We learned that the overall variation of our method was consistent with the other comparison methods, so the method that was proposed in this paper was effective and feasible. We experimentally proved that our method was more accurate than other methods and that the proposed method is applicable for both short and long sequences. Because the data we used were frequent patterns after mining, the length of the sequence used for comparison was generally shortened and the characteristics of the original sequence were retained. The calculation was simple and memory consumption of the computer was reduced. In addition, more than one maximum frequency pattern was mined and this was particularly true of NSPs. Therefore, more pattern combinations could be derived. By comparing the similarities among the 10 species, we saw that various combinations of patterns yielded unique results, which may be useful for various considerations.

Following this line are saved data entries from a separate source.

-- ==== Sys2Proof/Laws/Driver.lean ====
section
/-! SUPPORT. What the host's scripts and pseudo-operations do to the machine, one lemma per operation. -/

namespace Sys2Proof.Machine

/-- Running `PUSH X, bytes` first (R82): the pushes, then the rest of the script. -/
theorem runScript_push_append (x : Operand) (vs : ByteString) (rest : List Transaction) (s : State) :
    runScript (pushScript x vs ++ rest) s = runScript rest (vs.foldl (fun s v => pushPortWrite x v s) s) := by
  induction vs generalizing s with
  | nil => rfl
  | cons v vs ih =>
    simp only [pushScript, List.map_cons, List.cons_append, runScript, transact_push, List.foldl_cons]
    exact ih _

/-- Pushing a string onto the port of OP touches OP's staging alone (R27). -/
theorem foldl_push_op (vs : ByteString) (s : State) :
    vs.foldl (fun s v => pushPortWrite .op v s) s = { s with
      block := { s.block with staging := { s.block.staging with op := vs.foldl pushByte s.block.staging.op } } } := by
  induction vs generalizing s with
  | nil => rfl
  | cons v vs ih => simp only [List.foldl_cons]; exact ih _

/-- The same for K. -/
theorem foldl_push_k (vs : ByteString) (s : State) :
    vs.foldl (fun s v => pushPortWrite .k v s) s = { s with
      block := { s.block with staging := { s.block.staging with k := vs.foldl pushByte s.block.staging.k } } } := by
  induction vs generalizing s with
  | nil => rfl
  | cons v vs ih => simp only [List.foldl_cons]; exact ih _

/-- The same for RAND. -/
theorem foldl_push_rand (vs : ByteString) (s : State) :
    vs.foldl (fun s v => pushPortWrite .rand v s) s = { s with
      block :=
        { s.block with staging := { s.block.staging with rand := vs.foldl pushByte s.block.staging.rand } } } := by
  induction vs generalizing s with
  | nil => rfl
  | cons v vs ih => simp only [List.foldl_cons]; exact ih _

/-- The same for SQN. -/
theorem foldl_push_sqn (vs : ByteString) (s : State) :
    vs.foldl (fun s v => pushPortWrite .sqn v s) s = { s with
      block := { s.block with staging := { s.block.staging with sqn := vs.foldl pushByte s.block.staging.sqn } } } := by
  induction vs generalizing s with
  | nil => rfl
  | cons v vs ih => simp only [List.foldl_cons]; exact ih _

/-- `ISSUE` of a command whose byte decodes to it is that command's `exec` (R83, R96). -/
theorem runScript_issue {i : Instr} (h : decode (encode i) = .instr i) (s : State) :
    runScript (issueScript i) s = exec i s := by
  have hx : transact (.write 0x00 (encode i)) s = exec i s := by
    show execCommand _ _ = _
    rw [execCommand, h]
  simp only [issueScript, runScript, hx]
  cases exec i s <;> rfl

/-- The status check of R86 and R87: the failure's code and field, or the rest of the pseudo-operation; nothing is changed
but the list of bytes returned. -/
theorem checkOutcome_eq {α : Type} (t : State) (k : State → DriverOutcome α) :
    ∃ bytes, checkOutcome t k =
      if t.block.status.err = true then
        .next (.failure t.block.status.errcode t.block.status.errfield, { t with returned := bytes })
      else k { t with returned := bytes } := by
  have hbit : (memRead t.block 0x01).getLsbD 3 = t.block.status.err := statusByte_err t.block
  cases he : t.block.status.err with
  | true => exact ⟨_, if_pos (hbit.trans he)⟩
  | false => exact ⟨_, if_neg (by show ¬ (memRead t.block 0x01).getLsbD 3 = true; rw [hbit, he]; decide)⟩

/-- The status check after a failed command (R86, R87): the failure's code and field, the block as it was. -/
theorem checkOutcome_failed {α : Type} (t : State) (k : State → DriverOutcome α) (he : t.block.status.err = true) :
    ∃ u, checkOutcome t k = .next (.failure t.block.status.errcode t.block.status.errfield, u) ∧
      u.block = t.block := by
  obtain ⟨bytes, h⟩ := checkOutcome_eq t k
  exact ⟨_, h.trans (if_pos he), rfl⟩

/-- The status check after a successful command: the rest of the pseudo-operation, the block as it was. -/
theorem checkOutcome_passed {α : Type} (t : State) (k : State → DriverOutcome α) (he : t.block.status.err = false) :
    ∃ u, checkOutcome t k = k u ∧ u.block = t.block := by
  obtain ⟨bytes, h⟩ := checkOutcome_eq t k
  exact ⟨_, h.trans (if_neg (by simp [he])), rfl⟩

/-- Reads return what the block shows and change nothing in it (R51, R55). -/
theorem hostReadMany_eq (l : List Byte) (s : State) :
    (hostReadMany l s).1 = l.map (memRead s.block) ∧ (hostReadMany l s).2.block = s.block := by
  induction l generalizing s with
  | nil => exact ⟨rfl, rfl⟩
  | cons a l ih =>
    obtain ⟨h1, h2⟩ := ih (hostRead a s).2
    exact ⟨by rw [hostReadMany]; simp only [h1]; rfl, h2⟩

/-- `READ R` returns the register's bytes in address order (R84). -/
theorem hostReadReg_eq (r : ResultReg) (s : State) :
    (hostReadReg r s).1 = (List.range r.size).map (fun i => resultByte r i s.block.results) ∧
      (hostReadReg r s).2.block = s.block := by
  refine ⟨?_, (hostReadMany_eq _ _).2⟩
  rw [hostReadReg, (hostReadMany_eq _ _).1, addressRange, List.map_map]
  apply List.map_congr_left
  intro i hi
  exact memRead_result _ _ _ (List.mem_range.mp hi)

/-- A string from its bytes in index order. -/
theorem map_byteAt {n : Nat} (v : Bytes n) : (List.range n).map (fun i => byteAt v i) = v.toList := by
  apply List.ext_getElem (by simp)
  intro i h1 h2
  simp at h1
  simp [byteAt, h1]

/-- The five reads of `GENERATE_AV` (R87). -/
theorem readVector_eq (s : State) :
    (readVector s).1 =
      { rand := s.block.results.randOut.toList, xres := s.block.results.xres.toList,
        autn := s.block.results.autn.toList, ck := s.block.results.ck.toList, ik := s.block.results.ik.toList } := by
  have h1 := hostReadReg_eq .randOut s
  have h2 := hostReadReg_eq .xres (hostReadReg .randOut s).2
  have h3 := hostReadReg_eq .autn (hostReadReg .xres (hostReadReg .randOut s).2).2
  have h4 := hostReadReg_eq .ck (hostReadReg .autn (hostReadReg .xres (hostReadReg .randOut s).2).2).2
  have h5 := hostReadReg_eq .ik
    (hostReadReg .ck (hostReadReg .autn (hostReadReg .xres (hostReadReg .randOut s).2).2).2).2
  simp only [readVector, h1, h2, h3, h4, h5]
  simp only [← map_byteAt]
  rfl

/-! ### The pseudo-operations and the request -/

/-- Staging an operand that may be absent, first in a script (R86, R87). -/
theorem runScript_pushIfPresent_append (x : Operand) (vs : Option ByteString) (rest : List Transaction) (s : State) :
    runScript (pushIfPresent x vs ++ rest) s =
      runScript rest ((vs.getD []).foldl (fun s v => pushPortWrite x v s) s) := by
  cases vs with
  | none => rfl
  | some vs => exact runScript_push_append x vs rest s

/-- Going on from a script whose run is known (R211). -/
theorem afterScript_eq {α : Type} {ts : List Transaction} {s : State} {o : Host.Outcome State Fault Refusal}
    (k : State → DriverOutcome α) :
    runScript ts s = o → afterScript ts s k =
      match o with
      | .next t => k t
      | .fault r => .fault r
      | .refused r => .refused r := by
  rintro rfl
  rfl

/-- The machine when `LOAD_KEYMATERIAL` has staged its operands (R86). -/
abbrev keysPushed (op key : Option ByteString) (s : State) : State :=
  { s with block := { s.block with staging := { s.block.staging with
      op := (op.getD []).foldl pushByte s.block.staging.op
      k := (key.getD []).foldl pushByte s.block.staging.k } } }

/-- `LOAD_KEYMATERIAL` is one `LOADKEY` on the staged operands, then the status check (R86). -/
theorem loadKeyMaterial_eq (op key : Option ByteString) (s : State) :
    loadKeyMaterial op key s =
      match exec (.loadkey op.isSome key.isSome) (keysPushed op key s) with
      | .next t => checkOutcome t fun u => .next (.success (), u)
      | .fault r => .fault r
      | .refused r => .refused r := by
  have hpushed : (key.getD []).foldl (fun s v => pushPortWrite .k v s)
      ((op.getD []).foldl (fun s v => pushPortWrite .op v s) s) = keysPushed op key s := by
    rw [foldl_push_op]
    exact foldl_push_k _ _
  have hrun : runScript (loadKeyScript op key) s = exec (.loadkey op.isSome key.isSome) (keysPushed op key s) := by
    rw [loadKeyScript, List.append_assoc, runScript_pushIfPresent_append, runScript_pushIfPresent_append, hpushed,
      runScript_issue (by cases op.isSome <;> cases key.isSome <;> decide)]
  exact afterScript_eq _ hrun

/-- The machine when `GENERATE_AV` has staged its operands (R87). -/
abbrev vectorInputsPushed (sqn rand : Option ByteString) (s : State) : State :=
  { s with block := { s.block with staging := { s.block.staging with
      rand := (rand.getD []).foldl pushByte s.block.staging.rand
      sqn := (sqn.getD []).foldl pushByte s.block.staging.sqn } } }

/-- `GENERATE_AV` is one `GENAV` on the staged operands, then the status check and the five reads (R87). -/
theorem generateAv_eq (sqn rand : Option ByteString) (s : State) :
    generateAv sqn rand s =
      match exec (.genav sqn.isSome rand.isSome) (vectorInputsPushed sqn rand s) with
      | .next t => checkOutcome t fun u => .next (.success (readVector u).1, (readVector u).2)
      | .fault r => .fault r
      | .refused r => .refused r := by
  have hpushed : (sqn.getD []).foldl (fun s v => pushPortWrite .sqn v s)
      ((rand.getD []).foldl (fun s v => pushPortWrite .rand v s) s) = vectorInputsPushed sqn rand s := by
    rw [foldl_push_rand]
    exact foldl_push_sqn _ _
  have hrun : runScript (generateAvScript sqn rand) s =
      exec (.genav sqn.isSome rand.isSome) (vectorInputsPushed sqn rand s) := by
    rw [generateAvScript, List.append_assoc, runScript_pushIfPresent_append, runScript_pushIfPresent_append, hpushed,
      runScript_issue (by cases sqn.isSome <;> cases rand.isSome <;> decide)]
  exact afterScript_eq _ hrun

/-- A field that is absent, or present and decodes (R90 step 1). -/
theorem decodeField_ok {f : ErrField} {x : Option (List Char)} {b : Option ByteString}
    (h : x.map decodeHex = b.map some) : decodeField f x = .ok b := by
  cases x <;> cases b <;> simp_all [decodeField]

/-- A field that is present and does not decode (R90 step 1, R93). -/
theorem decodeField_error {f : ErrField} {text : List Char} (h : decodeHex text = none) :
    decodeField f (some text) = .error (decodeFailure f text) := by simp [decodeField, h]

/-- What decoding a field can answer (R90 step 1). -/
theorem decodeField_cases (f : ErrField) (x : Option (List Char)) :
    (∃ b, decodeField f x = .ok b ∧ x.map decodeHex = b.map some) ∨
      ∃ text, x = some text ∧ decodeHex text = none ∧ decodeField f x = .error (decodeFailure f text) := by
  cases x with
  | none => exact .inl ⟨none, rfl, rfl⟩
  | some text =>
    cases h : decodeHex text with
    | none => exact .inr ⟨text, rfl, h, decodeField_error h⟩
    | some b => exact .inl ⟨some b, decodeField_ok (by simp [h]), by simp [h]⟩

/-- A request whose present fields all decode goes on to steps 2 to 4 (R90). -/
theorem serveRequest_decoded {q : Request} {op key sqn rand : Option ByteString} (s : State)
    (ho : q.op.map decodeHex = op.map some) (hk : q.secretKey.map decodeHex = key.map some)
    (hs : q.sqn.map decodeHex = sqn.map some) (hr : q.rand.map decodeHex = rand.map some) :
    serveRequest q s = serveDecoded op key sqn rand s := by
  simp only [serveRequest, decodeField_ok ho, decodeField_ok hk, decodeField_ok hs, decodeField_ok hr]

/-- A request whose KeyMaterial is refused ends there (R90 step 2). -/
theorem serveDecoded_key_failed {op key : Option ByteString} {s t : State} {e f : Byte}
    (sqn rand : Option ByteString) (h : loadKeyMaterial op key s = .next (.failure e f, t)) :
    serveDecoded op key sqn rand s = .next (blockFailure e f, t) := by simp only [serveDecoded, h]

/-- A request whose KeyMaterial is accepted is answered by its vector (R90 steps 3 and 4). -/
theorem serveDecoded_key_loaded {op key : Option ByteString} {s t : State} (sqn rand : Option ByteString)
    (h : loadKeyMaterial op key s = .next (.success (), t)) :
    serveDecoded op key sqn rand s =
      match generateAv sqn rand t with
      | .next (.failure e f, u) => .next (blockFailure e f, u)
      | .next (.success av, u) => .next (encodeVector av, u)
      | .fault r => .fault r
      | .refused r => .refused r := by
  simp only [serveDecoded, h]
  cases generateAv sqn rand t with
  | next a => obtain ⟨_ | _, _⟩ := a <;> rfl
  | fault r => rfl
  | refused r => rfl

end Sys2Proof.Machine
end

7. Conclusions Future Work

We proposed a DNA sequence representation and similarity analysis method based on frequent patterns, which were presented as eight vectors in a 2-D space. The frequent pattern consisted of the frequent pattern in general and the frequent pattern with some bases missing. Different pattern combinations have unique evolutionary results, which can adequately classify species. Some noise could be tolerated because we only considered maximum frequency patterns and retained the characteristics of the sequence. Our method reduced the consumption of computer memory by a large amount. The calculations were very simple. Testing the $\beta$-globin gene of 10 species showed that our method shared similarities to several recently developed alignment-free methods. Crucially, the correlation comparison of several methods and MEGA showed that our results had the highest correlation, indicating that our method more accurately calculated the similarity between DNA sequences.

Our future work will be to find a more effective way to mine biological sequences, which will not only maintain the continuity of biological sequences, but also effectively mine NSPs. In addition, we aim to find a method for selecting optimal frequent patterns in order to reduce the errors in similarity analysis.